Stored items:
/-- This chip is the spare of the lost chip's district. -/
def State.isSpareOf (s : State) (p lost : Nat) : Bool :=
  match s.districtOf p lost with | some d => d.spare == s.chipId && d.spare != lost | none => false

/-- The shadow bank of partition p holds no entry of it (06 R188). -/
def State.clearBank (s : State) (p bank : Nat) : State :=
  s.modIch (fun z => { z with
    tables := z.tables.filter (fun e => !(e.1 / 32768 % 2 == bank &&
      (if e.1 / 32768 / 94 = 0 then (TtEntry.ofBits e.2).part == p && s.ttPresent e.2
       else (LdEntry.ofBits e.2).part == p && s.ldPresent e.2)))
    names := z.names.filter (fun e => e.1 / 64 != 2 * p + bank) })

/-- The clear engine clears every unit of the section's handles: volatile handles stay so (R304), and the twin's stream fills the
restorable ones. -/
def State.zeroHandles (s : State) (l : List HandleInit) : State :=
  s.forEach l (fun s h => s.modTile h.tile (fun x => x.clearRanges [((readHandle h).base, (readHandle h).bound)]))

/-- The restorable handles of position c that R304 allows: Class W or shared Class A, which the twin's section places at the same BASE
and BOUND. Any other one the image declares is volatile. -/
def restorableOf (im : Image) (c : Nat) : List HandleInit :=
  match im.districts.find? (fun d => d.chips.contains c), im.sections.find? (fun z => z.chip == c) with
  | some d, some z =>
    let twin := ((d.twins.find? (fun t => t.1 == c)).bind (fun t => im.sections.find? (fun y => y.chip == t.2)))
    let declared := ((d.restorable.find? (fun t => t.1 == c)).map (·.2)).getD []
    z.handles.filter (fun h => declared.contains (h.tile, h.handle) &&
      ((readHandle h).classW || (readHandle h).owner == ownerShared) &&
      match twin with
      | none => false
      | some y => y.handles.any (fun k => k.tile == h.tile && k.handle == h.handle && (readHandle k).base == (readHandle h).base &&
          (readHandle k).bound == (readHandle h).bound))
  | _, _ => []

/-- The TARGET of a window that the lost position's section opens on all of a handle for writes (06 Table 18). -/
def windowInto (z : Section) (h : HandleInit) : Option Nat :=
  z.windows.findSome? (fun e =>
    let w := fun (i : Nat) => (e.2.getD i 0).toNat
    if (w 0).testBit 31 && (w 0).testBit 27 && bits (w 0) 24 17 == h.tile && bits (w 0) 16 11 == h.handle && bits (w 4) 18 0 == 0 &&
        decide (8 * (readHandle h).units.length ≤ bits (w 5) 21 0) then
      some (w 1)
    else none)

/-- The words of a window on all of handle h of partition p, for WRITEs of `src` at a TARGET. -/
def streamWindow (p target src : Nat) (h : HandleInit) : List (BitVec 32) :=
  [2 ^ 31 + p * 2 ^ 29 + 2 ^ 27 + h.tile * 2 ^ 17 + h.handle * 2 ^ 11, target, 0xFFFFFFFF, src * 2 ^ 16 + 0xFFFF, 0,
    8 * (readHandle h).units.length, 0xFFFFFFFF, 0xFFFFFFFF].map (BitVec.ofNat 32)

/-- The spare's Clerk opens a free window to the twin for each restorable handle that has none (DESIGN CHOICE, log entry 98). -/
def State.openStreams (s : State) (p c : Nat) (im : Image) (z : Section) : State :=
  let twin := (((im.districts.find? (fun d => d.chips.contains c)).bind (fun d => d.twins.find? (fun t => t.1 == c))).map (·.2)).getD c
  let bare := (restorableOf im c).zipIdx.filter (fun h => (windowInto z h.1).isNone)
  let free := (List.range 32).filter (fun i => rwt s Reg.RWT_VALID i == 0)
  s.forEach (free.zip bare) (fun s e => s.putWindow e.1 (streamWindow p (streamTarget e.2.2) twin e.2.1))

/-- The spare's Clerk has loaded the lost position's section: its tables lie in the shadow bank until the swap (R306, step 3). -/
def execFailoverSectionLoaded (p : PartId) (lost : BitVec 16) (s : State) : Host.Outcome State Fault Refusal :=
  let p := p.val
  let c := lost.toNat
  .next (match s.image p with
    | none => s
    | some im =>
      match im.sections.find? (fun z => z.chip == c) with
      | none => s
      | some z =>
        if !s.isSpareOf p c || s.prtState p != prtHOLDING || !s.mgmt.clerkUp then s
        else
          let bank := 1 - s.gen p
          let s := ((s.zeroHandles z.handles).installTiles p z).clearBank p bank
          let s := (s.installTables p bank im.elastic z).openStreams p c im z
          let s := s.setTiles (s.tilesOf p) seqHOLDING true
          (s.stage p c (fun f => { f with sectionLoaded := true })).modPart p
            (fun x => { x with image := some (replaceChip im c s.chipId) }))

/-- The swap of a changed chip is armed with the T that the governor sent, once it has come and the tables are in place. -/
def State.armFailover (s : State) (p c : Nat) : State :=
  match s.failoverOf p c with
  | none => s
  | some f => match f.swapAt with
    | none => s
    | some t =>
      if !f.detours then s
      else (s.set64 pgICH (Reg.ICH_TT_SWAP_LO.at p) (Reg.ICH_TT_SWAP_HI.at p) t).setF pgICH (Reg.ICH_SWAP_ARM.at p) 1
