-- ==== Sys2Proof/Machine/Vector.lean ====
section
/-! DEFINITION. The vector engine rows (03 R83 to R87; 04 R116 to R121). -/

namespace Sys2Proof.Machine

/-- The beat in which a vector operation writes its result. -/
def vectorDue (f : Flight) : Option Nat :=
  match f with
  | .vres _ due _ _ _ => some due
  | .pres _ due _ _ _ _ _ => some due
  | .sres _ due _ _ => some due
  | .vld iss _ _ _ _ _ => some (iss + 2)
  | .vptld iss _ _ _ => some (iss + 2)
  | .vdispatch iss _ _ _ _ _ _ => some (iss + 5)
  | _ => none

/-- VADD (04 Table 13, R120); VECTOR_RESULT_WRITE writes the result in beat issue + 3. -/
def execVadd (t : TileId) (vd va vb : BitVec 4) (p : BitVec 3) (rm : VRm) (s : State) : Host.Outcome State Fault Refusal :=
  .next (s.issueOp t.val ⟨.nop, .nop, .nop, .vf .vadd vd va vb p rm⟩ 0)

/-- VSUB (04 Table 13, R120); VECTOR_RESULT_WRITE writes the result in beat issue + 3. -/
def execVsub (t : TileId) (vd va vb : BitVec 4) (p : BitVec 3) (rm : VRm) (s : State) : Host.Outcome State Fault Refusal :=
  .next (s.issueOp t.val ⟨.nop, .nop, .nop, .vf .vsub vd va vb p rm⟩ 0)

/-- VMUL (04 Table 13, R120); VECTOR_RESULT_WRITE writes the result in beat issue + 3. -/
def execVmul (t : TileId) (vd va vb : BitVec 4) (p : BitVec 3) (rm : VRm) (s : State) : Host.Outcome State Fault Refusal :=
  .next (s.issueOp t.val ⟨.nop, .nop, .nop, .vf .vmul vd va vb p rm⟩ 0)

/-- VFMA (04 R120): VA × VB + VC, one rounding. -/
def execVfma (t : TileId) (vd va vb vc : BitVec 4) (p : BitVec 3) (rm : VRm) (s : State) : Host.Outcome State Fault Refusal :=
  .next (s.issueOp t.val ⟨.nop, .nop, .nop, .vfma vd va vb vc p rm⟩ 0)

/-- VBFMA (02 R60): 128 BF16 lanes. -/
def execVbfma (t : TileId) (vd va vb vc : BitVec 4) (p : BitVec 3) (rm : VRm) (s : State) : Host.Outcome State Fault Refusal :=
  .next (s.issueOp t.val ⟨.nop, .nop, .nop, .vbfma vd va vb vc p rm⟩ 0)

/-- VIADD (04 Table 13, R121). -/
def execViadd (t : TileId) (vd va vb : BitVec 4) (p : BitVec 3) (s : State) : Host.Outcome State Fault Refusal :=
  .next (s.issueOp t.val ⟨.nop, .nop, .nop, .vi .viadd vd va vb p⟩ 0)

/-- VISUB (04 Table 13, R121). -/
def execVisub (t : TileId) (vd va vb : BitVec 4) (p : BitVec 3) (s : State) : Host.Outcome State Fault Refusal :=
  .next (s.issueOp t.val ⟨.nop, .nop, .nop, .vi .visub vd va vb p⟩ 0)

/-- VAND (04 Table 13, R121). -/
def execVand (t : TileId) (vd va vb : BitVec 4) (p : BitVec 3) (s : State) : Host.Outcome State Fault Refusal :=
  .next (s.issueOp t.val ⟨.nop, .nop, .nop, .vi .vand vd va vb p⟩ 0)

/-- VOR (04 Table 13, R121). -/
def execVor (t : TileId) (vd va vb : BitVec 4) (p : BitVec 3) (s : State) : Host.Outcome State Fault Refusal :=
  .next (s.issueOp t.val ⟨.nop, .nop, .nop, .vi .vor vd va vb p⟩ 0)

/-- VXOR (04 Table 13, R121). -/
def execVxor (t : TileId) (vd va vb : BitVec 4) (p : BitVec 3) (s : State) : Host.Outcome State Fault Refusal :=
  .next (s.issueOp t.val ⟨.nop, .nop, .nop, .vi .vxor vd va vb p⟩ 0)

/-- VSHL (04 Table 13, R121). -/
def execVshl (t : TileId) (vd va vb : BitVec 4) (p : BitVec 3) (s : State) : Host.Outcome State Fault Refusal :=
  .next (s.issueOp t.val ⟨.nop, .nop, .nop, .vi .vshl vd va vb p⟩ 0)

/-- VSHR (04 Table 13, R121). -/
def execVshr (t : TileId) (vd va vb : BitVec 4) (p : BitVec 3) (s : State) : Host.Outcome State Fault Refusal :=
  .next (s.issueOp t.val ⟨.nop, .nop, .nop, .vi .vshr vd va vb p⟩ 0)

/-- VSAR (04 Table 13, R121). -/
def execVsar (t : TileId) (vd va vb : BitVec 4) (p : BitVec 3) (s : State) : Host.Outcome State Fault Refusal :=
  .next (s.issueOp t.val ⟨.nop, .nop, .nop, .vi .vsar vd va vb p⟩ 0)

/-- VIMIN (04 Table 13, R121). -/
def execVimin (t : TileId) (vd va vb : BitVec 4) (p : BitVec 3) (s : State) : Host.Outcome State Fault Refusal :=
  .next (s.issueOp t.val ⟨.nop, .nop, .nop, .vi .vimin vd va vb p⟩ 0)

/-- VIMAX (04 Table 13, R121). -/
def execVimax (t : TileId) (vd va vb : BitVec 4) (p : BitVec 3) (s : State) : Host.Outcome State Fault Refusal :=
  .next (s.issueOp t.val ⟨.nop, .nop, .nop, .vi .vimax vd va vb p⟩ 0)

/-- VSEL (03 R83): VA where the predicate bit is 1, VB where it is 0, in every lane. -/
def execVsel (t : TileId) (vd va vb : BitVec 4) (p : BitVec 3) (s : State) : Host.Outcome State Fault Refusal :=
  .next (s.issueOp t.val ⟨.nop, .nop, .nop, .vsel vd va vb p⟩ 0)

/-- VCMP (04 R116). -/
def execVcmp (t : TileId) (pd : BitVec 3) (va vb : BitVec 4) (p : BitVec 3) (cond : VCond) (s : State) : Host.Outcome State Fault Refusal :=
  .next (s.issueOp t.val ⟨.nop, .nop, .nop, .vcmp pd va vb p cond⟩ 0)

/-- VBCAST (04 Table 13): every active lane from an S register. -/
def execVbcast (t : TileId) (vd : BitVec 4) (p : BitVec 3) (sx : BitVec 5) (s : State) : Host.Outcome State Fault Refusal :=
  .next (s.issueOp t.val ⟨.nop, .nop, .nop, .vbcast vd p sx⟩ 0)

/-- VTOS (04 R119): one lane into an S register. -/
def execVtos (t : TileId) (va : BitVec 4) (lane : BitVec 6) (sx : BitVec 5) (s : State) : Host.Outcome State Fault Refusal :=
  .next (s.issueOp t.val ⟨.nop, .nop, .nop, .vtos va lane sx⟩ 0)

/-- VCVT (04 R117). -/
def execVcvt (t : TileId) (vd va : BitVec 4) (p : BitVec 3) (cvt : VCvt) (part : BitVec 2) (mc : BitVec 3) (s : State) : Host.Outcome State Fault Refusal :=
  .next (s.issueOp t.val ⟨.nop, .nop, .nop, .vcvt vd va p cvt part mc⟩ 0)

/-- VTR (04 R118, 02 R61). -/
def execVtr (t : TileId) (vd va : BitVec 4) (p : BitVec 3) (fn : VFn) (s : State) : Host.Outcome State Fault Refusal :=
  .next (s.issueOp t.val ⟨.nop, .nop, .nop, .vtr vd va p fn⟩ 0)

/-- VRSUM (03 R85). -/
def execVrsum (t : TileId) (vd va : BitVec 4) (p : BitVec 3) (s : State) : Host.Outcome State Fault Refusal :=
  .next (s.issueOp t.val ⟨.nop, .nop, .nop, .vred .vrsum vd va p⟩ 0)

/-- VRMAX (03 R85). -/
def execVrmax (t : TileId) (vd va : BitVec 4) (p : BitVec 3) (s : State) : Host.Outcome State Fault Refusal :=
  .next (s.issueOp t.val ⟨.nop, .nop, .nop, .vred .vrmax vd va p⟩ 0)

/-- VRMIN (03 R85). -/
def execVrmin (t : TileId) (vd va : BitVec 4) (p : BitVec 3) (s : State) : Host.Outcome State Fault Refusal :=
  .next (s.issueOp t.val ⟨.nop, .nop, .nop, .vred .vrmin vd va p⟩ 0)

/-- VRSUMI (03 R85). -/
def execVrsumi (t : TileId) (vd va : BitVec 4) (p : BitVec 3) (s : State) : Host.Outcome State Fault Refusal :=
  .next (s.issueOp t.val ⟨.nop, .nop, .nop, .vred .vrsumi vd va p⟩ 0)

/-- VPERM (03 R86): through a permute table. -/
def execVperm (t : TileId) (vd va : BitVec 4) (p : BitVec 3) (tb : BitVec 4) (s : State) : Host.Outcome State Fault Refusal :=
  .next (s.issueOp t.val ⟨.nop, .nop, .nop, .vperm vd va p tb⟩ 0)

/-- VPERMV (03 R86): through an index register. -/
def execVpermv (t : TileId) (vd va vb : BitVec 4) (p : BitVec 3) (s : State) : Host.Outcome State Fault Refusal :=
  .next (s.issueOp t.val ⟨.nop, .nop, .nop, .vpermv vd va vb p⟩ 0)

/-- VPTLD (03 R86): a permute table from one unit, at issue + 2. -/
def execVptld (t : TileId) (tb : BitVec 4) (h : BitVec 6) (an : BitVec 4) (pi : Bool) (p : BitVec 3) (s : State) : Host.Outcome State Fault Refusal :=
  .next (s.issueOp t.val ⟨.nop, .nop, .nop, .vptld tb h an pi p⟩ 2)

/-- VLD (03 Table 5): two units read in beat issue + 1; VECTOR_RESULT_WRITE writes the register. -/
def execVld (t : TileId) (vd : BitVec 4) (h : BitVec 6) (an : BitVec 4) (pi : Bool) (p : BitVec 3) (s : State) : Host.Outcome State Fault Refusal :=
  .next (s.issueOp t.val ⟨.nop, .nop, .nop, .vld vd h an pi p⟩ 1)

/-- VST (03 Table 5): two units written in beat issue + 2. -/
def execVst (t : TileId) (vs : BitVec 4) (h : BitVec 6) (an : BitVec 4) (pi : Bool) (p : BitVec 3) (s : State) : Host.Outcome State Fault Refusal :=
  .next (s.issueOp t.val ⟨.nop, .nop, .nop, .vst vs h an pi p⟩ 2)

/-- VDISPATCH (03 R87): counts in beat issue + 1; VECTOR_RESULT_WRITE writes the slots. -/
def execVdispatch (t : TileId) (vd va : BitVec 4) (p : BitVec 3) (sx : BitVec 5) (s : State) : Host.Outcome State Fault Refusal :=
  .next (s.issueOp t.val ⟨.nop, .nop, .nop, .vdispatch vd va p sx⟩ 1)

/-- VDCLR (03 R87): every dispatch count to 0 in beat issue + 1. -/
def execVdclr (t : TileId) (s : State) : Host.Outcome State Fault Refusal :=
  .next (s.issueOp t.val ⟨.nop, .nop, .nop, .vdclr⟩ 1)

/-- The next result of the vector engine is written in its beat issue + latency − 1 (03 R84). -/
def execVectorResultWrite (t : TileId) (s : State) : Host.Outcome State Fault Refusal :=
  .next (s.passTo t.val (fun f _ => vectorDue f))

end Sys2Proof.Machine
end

■ THE TASK
Return exactly the lines above from the line that has "def execVfma (t" through the line that has "def execVbfma (t", inclusive, and nothing else.

■ TASK ANSWER
def execVfma (t : TileId) (vd va vb vc : BitVec 4) (p : BitVec 3) (rm : VRm) (s : State) : Host.Outcome State Fault Refusal :=
  .next (s.issueOp t.val ⟨.nop, .nop, .nop, .vfma vd va vb vc p rm⟩ 0)

/-- VBFMA (02 R60): 128 BF16 lanes. -/
def execVbfma (t : TileId) (vd va vb vc : BitVec 4) (p : BitVec 3) (rm : VRm) (s : State) : Host.Outcome State Fault Refusal :=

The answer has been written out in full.